## [WHAT TO PRODUCE]
The required output is the exact run of lines below that opens at the line with "def firstToPop (s" and closes at the line with "def mergeOnce (q".

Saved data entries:
•••••

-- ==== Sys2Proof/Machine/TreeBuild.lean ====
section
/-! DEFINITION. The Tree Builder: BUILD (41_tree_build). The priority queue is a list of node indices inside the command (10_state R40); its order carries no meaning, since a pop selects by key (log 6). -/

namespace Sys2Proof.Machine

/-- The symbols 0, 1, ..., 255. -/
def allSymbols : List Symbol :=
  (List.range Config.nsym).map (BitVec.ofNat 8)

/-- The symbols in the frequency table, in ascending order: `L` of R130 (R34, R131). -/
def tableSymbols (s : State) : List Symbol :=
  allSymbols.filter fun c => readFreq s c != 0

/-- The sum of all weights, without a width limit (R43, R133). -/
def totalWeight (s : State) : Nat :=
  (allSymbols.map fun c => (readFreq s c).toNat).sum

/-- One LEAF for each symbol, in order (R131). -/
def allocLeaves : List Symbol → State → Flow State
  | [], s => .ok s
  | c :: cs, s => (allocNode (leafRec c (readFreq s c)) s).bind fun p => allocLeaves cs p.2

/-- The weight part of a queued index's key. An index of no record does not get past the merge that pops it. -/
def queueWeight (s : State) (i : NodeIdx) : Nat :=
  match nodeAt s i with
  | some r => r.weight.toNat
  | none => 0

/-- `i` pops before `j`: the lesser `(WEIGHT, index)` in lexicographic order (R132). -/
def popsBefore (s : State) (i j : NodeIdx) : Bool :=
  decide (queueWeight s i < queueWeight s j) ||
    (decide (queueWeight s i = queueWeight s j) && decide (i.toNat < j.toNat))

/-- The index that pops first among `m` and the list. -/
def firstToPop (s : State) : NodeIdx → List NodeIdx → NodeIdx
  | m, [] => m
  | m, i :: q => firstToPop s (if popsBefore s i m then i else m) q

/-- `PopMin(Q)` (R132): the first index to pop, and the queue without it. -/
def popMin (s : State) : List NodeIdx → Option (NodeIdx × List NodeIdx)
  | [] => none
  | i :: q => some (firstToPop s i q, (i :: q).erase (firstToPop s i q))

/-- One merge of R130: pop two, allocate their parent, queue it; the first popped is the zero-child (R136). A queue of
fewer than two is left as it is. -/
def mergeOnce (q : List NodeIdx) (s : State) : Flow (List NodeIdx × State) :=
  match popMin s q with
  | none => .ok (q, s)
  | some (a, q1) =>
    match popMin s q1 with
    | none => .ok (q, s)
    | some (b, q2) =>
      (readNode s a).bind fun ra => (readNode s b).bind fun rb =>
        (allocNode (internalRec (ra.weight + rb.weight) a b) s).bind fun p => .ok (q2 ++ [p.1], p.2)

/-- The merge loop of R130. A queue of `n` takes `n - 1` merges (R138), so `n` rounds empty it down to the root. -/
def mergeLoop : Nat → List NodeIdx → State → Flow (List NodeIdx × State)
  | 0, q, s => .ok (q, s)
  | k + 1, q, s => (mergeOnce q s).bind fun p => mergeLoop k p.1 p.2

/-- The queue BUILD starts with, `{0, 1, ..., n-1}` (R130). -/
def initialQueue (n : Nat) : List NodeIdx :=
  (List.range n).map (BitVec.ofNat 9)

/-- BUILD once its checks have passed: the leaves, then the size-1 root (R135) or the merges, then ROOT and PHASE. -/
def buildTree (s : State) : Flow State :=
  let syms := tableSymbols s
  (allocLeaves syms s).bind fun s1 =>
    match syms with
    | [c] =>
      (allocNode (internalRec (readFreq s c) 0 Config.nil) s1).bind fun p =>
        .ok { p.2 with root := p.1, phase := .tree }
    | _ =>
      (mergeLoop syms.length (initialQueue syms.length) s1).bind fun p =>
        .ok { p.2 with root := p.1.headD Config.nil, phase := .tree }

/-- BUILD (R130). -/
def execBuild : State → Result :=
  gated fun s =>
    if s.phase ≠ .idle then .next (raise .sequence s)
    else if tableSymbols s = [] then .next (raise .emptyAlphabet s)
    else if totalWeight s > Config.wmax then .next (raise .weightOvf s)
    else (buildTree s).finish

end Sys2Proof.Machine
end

•••••

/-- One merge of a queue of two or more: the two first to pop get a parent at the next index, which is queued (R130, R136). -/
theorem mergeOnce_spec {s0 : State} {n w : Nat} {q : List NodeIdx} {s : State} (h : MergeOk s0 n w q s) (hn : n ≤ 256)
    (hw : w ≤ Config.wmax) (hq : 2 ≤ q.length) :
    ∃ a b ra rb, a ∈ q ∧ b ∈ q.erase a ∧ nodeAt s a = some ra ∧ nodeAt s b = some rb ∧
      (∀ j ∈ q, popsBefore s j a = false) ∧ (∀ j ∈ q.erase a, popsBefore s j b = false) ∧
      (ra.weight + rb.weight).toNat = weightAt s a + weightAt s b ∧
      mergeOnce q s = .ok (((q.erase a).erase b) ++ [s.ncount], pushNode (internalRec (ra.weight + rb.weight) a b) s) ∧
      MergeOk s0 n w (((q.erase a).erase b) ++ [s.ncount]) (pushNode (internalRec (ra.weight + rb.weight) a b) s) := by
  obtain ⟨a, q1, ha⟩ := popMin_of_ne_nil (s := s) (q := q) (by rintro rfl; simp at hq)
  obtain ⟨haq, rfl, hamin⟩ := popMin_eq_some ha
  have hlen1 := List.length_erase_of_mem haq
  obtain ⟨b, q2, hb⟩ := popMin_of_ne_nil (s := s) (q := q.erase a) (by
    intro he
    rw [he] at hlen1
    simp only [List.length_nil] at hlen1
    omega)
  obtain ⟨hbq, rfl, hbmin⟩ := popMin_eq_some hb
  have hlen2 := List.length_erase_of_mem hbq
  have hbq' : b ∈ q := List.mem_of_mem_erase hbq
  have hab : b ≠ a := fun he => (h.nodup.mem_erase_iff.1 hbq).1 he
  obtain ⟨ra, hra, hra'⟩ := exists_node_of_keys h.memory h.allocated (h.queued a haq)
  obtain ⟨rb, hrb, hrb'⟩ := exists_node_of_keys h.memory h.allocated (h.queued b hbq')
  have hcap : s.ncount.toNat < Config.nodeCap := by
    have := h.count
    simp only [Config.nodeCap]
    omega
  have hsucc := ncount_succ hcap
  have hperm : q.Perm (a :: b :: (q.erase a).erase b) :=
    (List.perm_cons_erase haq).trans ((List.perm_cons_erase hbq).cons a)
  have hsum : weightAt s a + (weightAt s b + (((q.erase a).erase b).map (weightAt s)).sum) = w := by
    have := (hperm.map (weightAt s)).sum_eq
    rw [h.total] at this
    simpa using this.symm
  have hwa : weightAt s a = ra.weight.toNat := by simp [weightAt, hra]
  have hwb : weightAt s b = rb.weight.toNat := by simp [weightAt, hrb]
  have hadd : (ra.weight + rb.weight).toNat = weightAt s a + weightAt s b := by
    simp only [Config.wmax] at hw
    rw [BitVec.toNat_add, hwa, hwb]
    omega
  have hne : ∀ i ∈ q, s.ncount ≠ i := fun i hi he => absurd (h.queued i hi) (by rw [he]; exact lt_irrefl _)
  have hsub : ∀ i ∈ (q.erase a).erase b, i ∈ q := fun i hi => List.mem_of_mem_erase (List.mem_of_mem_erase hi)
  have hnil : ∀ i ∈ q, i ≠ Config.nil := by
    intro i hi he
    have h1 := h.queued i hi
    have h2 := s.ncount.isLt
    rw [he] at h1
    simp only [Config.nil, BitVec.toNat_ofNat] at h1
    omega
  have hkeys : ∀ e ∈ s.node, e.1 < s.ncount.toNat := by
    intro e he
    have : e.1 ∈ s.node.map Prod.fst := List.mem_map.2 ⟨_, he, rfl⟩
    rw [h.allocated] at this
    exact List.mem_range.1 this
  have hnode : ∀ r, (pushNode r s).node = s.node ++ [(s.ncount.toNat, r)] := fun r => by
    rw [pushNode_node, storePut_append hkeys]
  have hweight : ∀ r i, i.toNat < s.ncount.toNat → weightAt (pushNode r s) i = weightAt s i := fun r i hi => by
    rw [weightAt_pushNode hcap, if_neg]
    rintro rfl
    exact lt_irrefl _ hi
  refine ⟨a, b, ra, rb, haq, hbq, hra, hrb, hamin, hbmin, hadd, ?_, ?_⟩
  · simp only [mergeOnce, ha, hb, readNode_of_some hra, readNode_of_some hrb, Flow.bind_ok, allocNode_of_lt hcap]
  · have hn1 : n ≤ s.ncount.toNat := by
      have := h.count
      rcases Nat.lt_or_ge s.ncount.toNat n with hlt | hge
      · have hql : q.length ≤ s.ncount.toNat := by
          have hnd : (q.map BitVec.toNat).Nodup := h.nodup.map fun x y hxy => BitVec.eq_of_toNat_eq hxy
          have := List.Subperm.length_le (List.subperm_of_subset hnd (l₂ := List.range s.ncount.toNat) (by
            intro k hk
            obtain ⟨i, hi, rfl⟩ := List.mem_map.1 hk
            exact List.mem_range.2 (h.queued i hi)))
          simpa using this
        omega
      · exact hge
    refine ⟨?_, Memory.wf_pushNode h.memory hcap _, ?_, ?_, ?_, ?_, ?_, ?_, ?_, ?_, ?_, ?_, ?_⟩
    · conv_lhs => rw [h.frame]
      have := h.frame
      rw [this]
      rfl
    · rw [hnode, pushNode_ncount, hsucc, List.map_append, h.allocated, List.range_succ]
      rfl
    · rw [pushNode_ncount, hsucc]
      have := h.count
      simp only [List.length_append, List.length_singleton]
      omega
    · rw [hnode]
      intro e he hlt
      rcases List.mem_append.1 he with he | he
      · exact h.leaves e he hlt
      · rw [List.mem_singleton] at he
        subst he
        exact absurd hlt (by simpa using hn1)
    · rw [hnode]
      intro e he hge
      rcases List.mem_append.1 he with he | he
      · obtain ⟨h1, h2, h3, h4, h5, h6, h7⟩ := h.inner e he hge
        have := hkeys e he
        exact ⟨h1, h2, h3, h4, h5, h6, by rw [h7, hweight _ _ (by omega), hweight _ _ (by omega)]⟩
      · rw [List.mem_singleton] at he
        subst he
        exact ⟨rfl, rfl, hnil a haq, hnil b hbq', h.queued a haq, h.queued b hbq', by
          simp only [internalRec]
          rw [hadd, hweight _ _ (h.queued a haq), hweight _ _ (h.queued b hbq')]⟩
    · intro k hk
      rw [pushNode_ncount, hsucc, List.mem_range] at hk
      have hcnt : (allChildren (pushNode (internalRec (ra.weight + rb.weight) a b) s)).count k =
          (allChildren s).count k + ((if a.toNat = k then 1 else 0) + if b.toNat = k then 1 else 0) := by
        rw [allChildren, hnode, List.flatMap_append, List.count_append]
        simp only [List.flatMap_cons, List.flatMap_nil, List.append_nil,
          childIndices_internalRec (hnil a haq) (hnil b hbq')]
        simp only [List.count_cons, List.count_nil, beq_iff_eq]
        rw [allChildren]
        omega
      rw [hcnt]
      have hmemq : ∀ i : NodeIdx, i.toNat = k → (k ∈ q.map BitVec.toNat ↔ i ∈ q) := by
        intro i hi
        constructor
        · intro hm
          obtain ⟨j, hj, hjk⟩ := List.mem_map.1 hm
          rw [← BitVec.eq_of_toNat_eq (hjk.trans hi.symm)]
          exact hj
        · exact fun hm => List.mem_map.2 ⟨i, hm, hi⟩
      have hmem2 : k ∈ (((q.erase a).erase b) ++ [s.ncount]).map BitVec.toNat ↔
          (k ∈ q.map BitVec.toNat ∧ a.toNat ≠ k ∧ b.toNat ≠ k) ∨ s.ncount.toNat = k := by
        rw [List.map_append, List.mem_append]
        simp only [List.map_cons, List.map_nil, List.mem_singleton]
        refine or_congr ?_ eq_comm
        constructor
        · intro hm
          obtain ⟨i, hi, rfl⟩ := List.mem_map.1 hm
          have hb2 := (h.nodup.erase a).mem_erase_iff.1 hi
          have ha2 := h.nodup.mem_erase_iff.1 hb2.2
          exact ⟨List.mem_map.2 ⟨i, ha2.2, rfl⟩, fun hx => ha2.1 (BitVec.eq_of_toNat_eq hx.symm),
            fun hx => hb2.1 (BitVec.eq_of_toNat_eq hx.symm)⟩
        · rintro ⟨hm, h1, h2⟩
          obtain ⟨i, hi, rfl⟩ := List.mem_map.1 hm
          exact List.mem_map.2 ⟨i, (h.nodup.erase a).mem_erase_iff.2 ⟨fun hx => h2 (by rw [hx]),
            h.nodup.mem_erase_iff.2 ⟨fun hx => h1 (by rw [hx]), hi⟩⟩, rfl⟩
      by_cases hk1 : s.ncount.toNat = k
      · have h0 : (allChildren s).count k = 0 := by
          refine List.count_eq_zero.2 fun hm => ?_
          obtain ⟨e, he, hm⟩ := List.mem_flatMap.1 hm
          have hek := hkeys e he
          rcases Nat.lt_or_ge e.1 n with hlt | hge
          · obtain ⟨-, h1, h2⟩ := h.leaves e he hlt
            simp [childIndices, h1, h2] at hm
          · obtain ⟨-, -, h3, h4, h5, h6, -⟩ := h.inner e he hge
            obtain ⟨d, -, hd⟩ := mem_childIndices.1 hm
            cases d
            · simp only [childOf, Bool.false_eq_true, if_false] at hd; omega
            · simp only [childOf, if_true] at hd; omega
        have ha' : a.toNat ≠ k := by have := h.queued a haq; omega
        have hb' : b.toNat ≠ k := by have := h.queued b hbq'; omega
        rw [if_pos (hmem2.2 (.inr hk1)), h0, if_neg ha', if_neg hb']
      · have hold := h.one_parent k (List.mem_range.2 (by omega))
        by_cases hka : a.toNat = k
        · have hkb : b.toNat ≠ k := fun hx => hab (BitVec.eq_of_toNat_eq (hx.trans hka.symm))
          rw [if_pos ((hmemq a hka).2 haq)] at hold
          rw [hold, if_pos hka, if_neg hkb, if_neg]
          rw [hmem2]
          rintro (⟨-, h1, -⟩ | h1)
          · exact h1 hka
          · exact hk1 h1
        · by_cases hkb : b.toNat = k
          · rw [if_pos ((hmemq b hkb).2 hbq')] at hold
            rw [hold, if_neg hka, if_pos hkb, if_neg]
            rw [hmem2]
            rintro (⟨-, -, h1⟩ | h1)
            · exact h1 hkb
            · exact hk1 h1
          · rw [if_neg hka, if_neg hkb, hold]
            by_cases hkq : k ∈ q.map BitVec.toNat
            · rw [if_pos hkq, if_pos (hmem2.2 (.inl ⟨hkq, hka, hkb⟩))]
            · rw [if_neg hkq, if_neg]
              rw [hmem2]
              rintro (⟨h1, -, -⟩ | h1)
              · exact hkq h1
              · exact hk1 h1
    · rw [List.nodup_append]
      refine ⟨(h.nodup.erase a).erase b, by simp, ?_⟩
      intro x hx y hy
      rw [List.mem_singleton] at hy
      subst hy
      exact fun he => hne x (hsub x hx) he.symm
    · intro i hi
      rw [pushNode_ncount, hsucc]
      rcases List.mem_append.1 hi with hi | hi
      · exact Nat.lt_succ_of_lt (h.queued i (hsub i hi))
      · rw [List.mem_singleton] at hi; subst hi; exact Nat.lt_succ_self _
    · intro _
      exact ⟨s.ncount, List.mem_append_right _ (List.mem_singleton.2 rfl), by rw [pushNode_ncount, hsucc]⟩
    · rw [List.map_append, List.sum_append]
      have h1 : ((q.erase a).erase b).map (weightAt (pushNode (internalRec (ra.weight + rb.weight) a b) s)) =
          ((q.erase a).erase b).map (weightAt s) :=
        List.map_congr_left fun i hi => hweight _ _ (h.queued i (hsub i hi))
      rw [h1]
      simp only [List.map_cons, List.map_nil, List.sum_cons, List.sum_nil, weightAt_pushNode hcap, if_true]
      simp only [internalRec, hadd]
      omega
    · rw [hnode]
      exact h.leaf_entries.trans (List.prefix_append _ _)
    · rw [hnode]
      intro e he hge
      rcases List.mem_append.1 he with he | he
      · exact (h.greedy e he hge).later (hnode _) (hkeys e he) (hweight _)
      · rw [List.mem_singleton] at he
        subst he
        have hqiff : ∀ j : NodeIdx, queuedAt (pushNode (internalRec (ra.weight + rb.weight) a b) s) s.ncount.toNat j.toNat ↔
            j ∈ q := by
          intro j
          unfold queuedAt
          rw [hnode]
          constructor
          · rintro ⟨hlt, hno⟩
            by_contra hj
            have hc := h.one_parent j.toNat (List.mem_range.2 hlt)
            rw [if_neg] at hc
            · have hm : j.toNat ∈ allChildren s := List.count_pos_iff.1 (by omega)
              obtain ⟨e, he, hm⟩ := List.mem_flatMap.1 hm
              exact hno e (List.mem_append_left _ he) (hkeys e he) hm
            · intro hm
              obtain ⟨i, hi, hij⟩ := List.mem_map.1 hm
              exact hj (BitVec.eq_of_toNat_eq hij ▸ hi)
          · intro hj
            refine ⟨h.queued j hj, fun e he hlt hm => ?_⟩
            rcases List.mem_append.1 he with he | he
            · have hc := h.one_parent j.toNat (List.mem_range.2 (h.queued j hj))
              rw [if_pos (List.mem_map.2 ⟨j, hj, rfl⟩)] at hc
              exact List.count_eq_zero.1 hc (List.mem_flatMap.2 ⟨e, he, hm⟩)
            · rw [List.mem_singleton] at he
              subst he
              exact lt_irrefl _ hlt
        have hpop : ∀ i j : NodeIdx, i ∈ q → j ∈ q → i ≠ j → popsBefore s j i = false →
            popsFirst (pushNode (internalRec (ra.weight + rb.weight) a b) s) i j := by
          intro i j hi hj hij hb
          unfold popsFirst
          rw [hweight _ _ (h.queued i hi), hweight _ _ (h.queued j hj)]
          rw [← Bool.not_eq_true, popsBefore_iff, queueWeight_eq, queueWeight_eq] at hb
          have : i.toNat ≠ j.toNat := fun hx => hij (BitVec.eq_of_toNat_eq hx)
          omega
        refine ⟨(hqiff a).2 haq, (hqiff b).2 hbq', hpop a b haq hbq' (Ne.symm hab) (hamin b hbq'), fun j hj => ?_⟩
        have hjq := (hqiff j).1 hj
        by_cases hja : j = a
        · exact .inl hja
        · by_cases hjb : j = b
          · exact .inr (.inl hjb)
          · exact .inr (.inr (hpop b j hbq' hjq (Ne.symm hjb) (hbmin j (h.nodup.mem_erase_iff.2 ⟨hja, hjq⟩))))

•••••

## [WRITTEN REPLY]
def firstToPop (s : State) : NodeIdx → List NodeIdx → NodeIdx
  | m, [] => m
  | m, i :: q => firstToPop s (if popsBefore s i m then i else m) q

/-- `PopMin(Q)` (R132): the first index to pop, and the queue without it. -/
def popMin (s : State) : List NodeIdx → Option (NodeIdx × List NodeIdx)
  | [] => none
  | i :: q => some (firstToPop s i q, (i :: q).erase (firstToPop s i q))

/-- One merge of R130: pop two, allocate their parent, queue it; the first popped is the zero-child (R136). A queue of
fewer than two is left as it is. -/
def mergeOnce (q : List NodeIdx) (s : State) : Flow (List NodeIdx × State) :=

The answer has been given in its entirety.